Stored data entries

────────────────────────────────────────

-- ==== Sys2Proof/Machine/PosCmds.lean ====
section
/-! DEFINITION. Encoder edges, samples and jumps of the references, pins, and the discipline of device time (chapter 5); what fires
compare units is in PcuCmds. -/
namespace Sys2Proof.Machine

/-! ### Motion -/

/-- Motion of reference `p` to where an edge or sample accepted now has brought it (R178). -/
def State.moveUnits (s : State) (p : Nat) : State :=
  ((s.unitsOn 1 p).foldl (fun s u => s.noticeUnit u (some s.now)) s).noticeSeqs p

/-- What reference `p` has crossed since its last edge, sample or write, before the next one changes its position (R178, R196). -/
def State.noticeMotion (s : State) (p : Nat) : State := (s.noticeUnits p).noticeSeqs p

/-- The turning point, direction and estimate after the count of reference `p` has moved from `old` to `new` (R172): the direction
(true: reverse), the turning point of a band in progress, whether the estimate restarts. -/
def bandStep (h : Nat) (back : Bool) (turn : Option Int) (old new : Int) : Bool × Option Int × Bool :=
  let d := if back then old - new else new - old
  match turn with
  | none =>
    if 0 ≤ d then (back, none, false)
    else if (h : Int) ≤ -d then (!back, none, true) else (back, some old, false)
  | some t =>
    let x := if back then new - t else t - new
    if (h : Int) ≤ x then (!back, none, true)
    else if x < 0 then (back, none, true)
    else (back, some t, false)

/-- The bookkeeping of R172 for a move of reference `p` from count `old` to `new` seen at elapsed time `at_`: the measured interval
feeds the estimate, a band or a restart stills it. -/
def State.track (s : State) (p : Nat) (old new : Int) (at_ : Nat) : State :=
  let r := s.pref p
  let still := s.b PREF_STAT_STANDSTILL p
  let b := bandStep (s.f PREF_FILT_HYST p) (s.b PREF_STAT_DIR p) r.turn old new
  let ivs := if b.2.2 || still || !r.estOn || b.2.1.isSome then [] else ((at_ - r.lastEdge) :: r.intervals).take 64
  let m := meanRate (s.f PREF_FILT_INTERP_EDGES p) ivs
  let s := s.setPref p { r with turn := b.2.1, intervals := ivs, lastEdge := at_, estOn := b.2.1.isNone,
                                rate := if b.1 then -m else m }
  (s.setF PREF_STAT_DIR p 0 (b2n b.1)).setF PREF_STAT_STANDSTILL p 0 0

/-- Set a flag of PREF_STAT and, where it was 0, the error bit that reports it. -/
def State.prefFlag (s : State) (p : Nat) (F E : Fld) : State :=
  if s.b F p then s else (s.setF F p 0 1).err E p

/-- The run of edges on one channel (R160): `b` is true for channel B. -/
def State.stuckRun (s : State) (p : Nat) (b : Bool) : State :=
  let r := s.pref p
  let run := if r.runB == b && r.run != 0 then r.run + 1 else 1
  let s := (s.setPref p { r with runB := b, run := run }).setF (if b then PREF_STAT_STUCK_B else PREF_STAT_STUCK_A) p 0 0
  if s.f PREF_STILL_STUCK_EDGES p ≤ run then
    (s.prefFlag p (if b then PREF_STAT_STUCK_A else PREF_STAT_STUCK_B) PREF_ERR_STUCK).unreliable p
  else s

/-- How far the count has moved in one direction since the last index edge (R163). -/
def State.indexRun (s : State) (p : Nat) : State :=
  let r := s.pref p
  let lo := min r.lo r.cnt
  let hi := max r.hi r.cnt
  let s := s.setPref p { r with lo := lo, hi := hi }
  let period := s.f PREF_INDEX_PERIOD_COUNTS p
  if period != 0 && decide (3 * (period : Int) < 2 * max (r.cnt - lo) (hi - r.cnt)) && !(s.b PREF_STAT_INDEX_MISSING p) then
    (s.prefFlag p PREF_STAT_INDEX_MISSING PREF_ERR_INDEX_MISSING).unreliable p
  else s

/-- Place of a quadrature state in the sequence 00, 10, 11, 01 (R611). -/
def quadIdx (a b : Bool) : Nat := if a then (if b then 2 else 1) else if b then 3 else 0

/-- The second change of an illegal transition, on channel B where `chB` is set, or both changes of one (R159): the state takes the new
levels, no count is made, and what the first of the two, which arrived at `first`, had done to count, turning point and direction is taken
back. Both are accepted edges, between which the intervals of R170 are measured. -/
def State.illegalEdge (s : State) (p : Nat) (a b chB : Bool) (at_ first : Nat) (undo : EdgeUndo) : State :=
  let ivs := if undo.estOn && undo.turn.isNone then ((at_ - first) :: (first - undo.lastEdge) :: undo.intervals).take 64 else []
  let m := meanRate (s.f PREF_FILT_INTERP_EDGES p) ivs
  let s := s.setPref p { s.pref p with lvA := a, lvB := b, cnt := undo.cnt, base := undo.cnt * 65536, at_ := at_,
                                       rate := if undo.back then -m else m, turn := undo.turn, lastEdge := at_,
                                       intervals := ivs, estOn := undo.estOn, lo := undo.lo, hi := undo.hi,
                                       stillAt := at_, undo := none }
  let s := (s.setF PREF_STAT_DIR p 0 (b2n undo.back)).setF PREF_STAT_STANDSTILL p 0 0
  let s := (s.stuckRun p chB).setF PREF_STAT_OVERSPEED p 0 1
  (s.unreliable p).settleUnits p
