-- ==== Sys2Proof/Machine/Link.lean ====
section
/-! DEFINITION. Training, recovery, shedding and stepping of KPB links (chapter 3). -/
namespace Sys2Proof.Machine

/-! ### Training blocks (Table 03-10) -/

/-- A TS block is valid: its TCRC matches (R101). -/
def tsOk (ts : List (BitVec 8)) : Bool :=
  ts.length == 16 && leAt ts 0 1 == 0xF1 && leAt ts 14 2 == crc32c (ts.take 14) % 2 ^ 16
/-- A training block with a lane's inverted polarity corrected (R74). -/
def tsTrue (ts : List (BitVec 8)) : List (BitVec 8) := if tsOk ts then ts else ts.map fun b => ~~~b
def tsReady (ts : List (BitVec 8)) : Bool := bit (leAt ts 1 1) 1
def tsHub (ts : List (BitVec 8)) : Bool := bit (leAt ts 1 1) 2
def tsLane (ts : List (BitVec 8)) : Nat := leAt ts 2 1 % 4
def tsPhase (ts : List (BitVec 8)) : Nat := leAt ts 4 1 / 16
def tsRate (ts : List (BitVec 8)) : Nat := leAt ts 5 1 % 4
def tsWidth (ts : List (BitVec 8)) : Nat := leAt ts 5 1 / 16 % 4
/-- What a run of TS blocks on a lane has in common: READY, the selections of PHASE 3, and whether the lane order is reversed. -/
def tsKind (ts : List (BitVec 8)) (rev : Bool) : Nat :=
  b2n (tsReady ts) + 2 * (if tsPhase ts == 3 then 1 + tsRate ts + 4 * tsWidth ts else 0) + 64 * b2n rev

/-- Whether lane `lane` of port `n` carries its own logical lane (false) or that of the reversed order (true); none for any other
permutation (R74). The order is reversed over the lanes that the port offers. -/
def State.laneRev (s : State) (n lane : Nat) (ts : List (BitVec 8)) : Option Bool :=
  let w := krpLanes (s.offered n).2.1
  if n + tsLane ts == lane then some false else if lane + tsLane ts + 1 == n + w then some true else none

/-- The lane that receives logical lane `k` of port `n`. -/
def State.laneAt (s : State) (n k : Nat) (rev : Bool) : Nat := if rev then n + krpLanes (s.offered n).2.1 - 1 - k else n + k

/-- READY in the TS blocks that port `n` sends (R104). -/
def State.upReady (s : State) (n : Nat) : Bool := !(s.hubRole n) || s.b KRP_CTL_UP_READY n

/-- The TS block that port `n` sends on its logical lane `k` (Table 03-10, R102): a root port faces downstream, the upstream port of a quad
in hub role is a hub that faces upstream. EQ_REQ is what its receiver asks for, a free value. -/
def State.tsOut (s : State) (n k : Nat) : List (BitVec 8) :=
  let l := s.link n
  let up := s.hubRole n
  let full := s.f DEV_SERVICE_SERVICE == 2
  let off := s.offered n
  let caps := if full then (2 ^ (off.1 + 1) - 1) + 16 * (2 ^ (off.2.1 + 1) - 1) else 0x11
  let sel := if s.lstate n == 7 then l.goalRate + 16 * s.f KRP_STAT_WIDTH n
    else if s.lstate n == 5 then s.f KRP_STAT_RATE n + 16 * l.reqArg else l.rate + 16 * l.width
  let body := leBytes 1 0xF1 ++ leBytes 1 (b2n up + 2 * b2n (s.upReady n) + 4 * b2n up) ++ leBytes 1 k ++ leBytes 1 caps ++
    leBytes 1 (off.2.2 + 16 * l.phase) ++ leBytes 1 (if l.phase == 3 then sel else 0) ++
    leBytes 2 (Config.freeNat s.draws % 2 ^ 15) ++ leBytes 4 l.linkId ++ leBytes 2 0
  body ++ leBytes 2 (crc32c body % 2 ^ 16)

────────────────────────────────────────

▸ **REQUIREMENT**
Copy the lines above exactly. Start with the line containing "it (R178). -/", end with the line containing "let x := if", and include both.

▸ **TASK RESPONSE**
/-- Motion of reference `p` to where an edge or sample accepted now has brought it (R178). -/
def State.moveUnits (s : State) (p : Nat) : State :=
  ((s.unitsOn 1 p).foldl (fun s u => s.noticeUnit u (some s.now)) s).noticeSeqs p

/-- What reference `p` has crossed since its last edge, sample or write, before the next one changes its position (R178, R196). -/
def State.noticeMotion (s : State) (p : Nat) : State := (s.noticeUnits p).noticeSeqs p

/-- The turning point, direction and estimate after the count of reference `p` has moved from `old` to `new` (R172): the direction
(true: reverse), the turning point of a band in progress, whether the estimate restarts. -/
def bandStep (h : Nat) (back : Bool) (turn : Option Int) (old new : Int) : Bool × Option Int × Bool :=
  let d := if back then old - new else new - old
  match turn with
  | none =>
    if 0 ≤ d then (back, none, false)
    else if (h : Int) ≤ -d then (!back, none, true) else (back, some old, false)
  | some t =>
    let x := if back then new - t else t - new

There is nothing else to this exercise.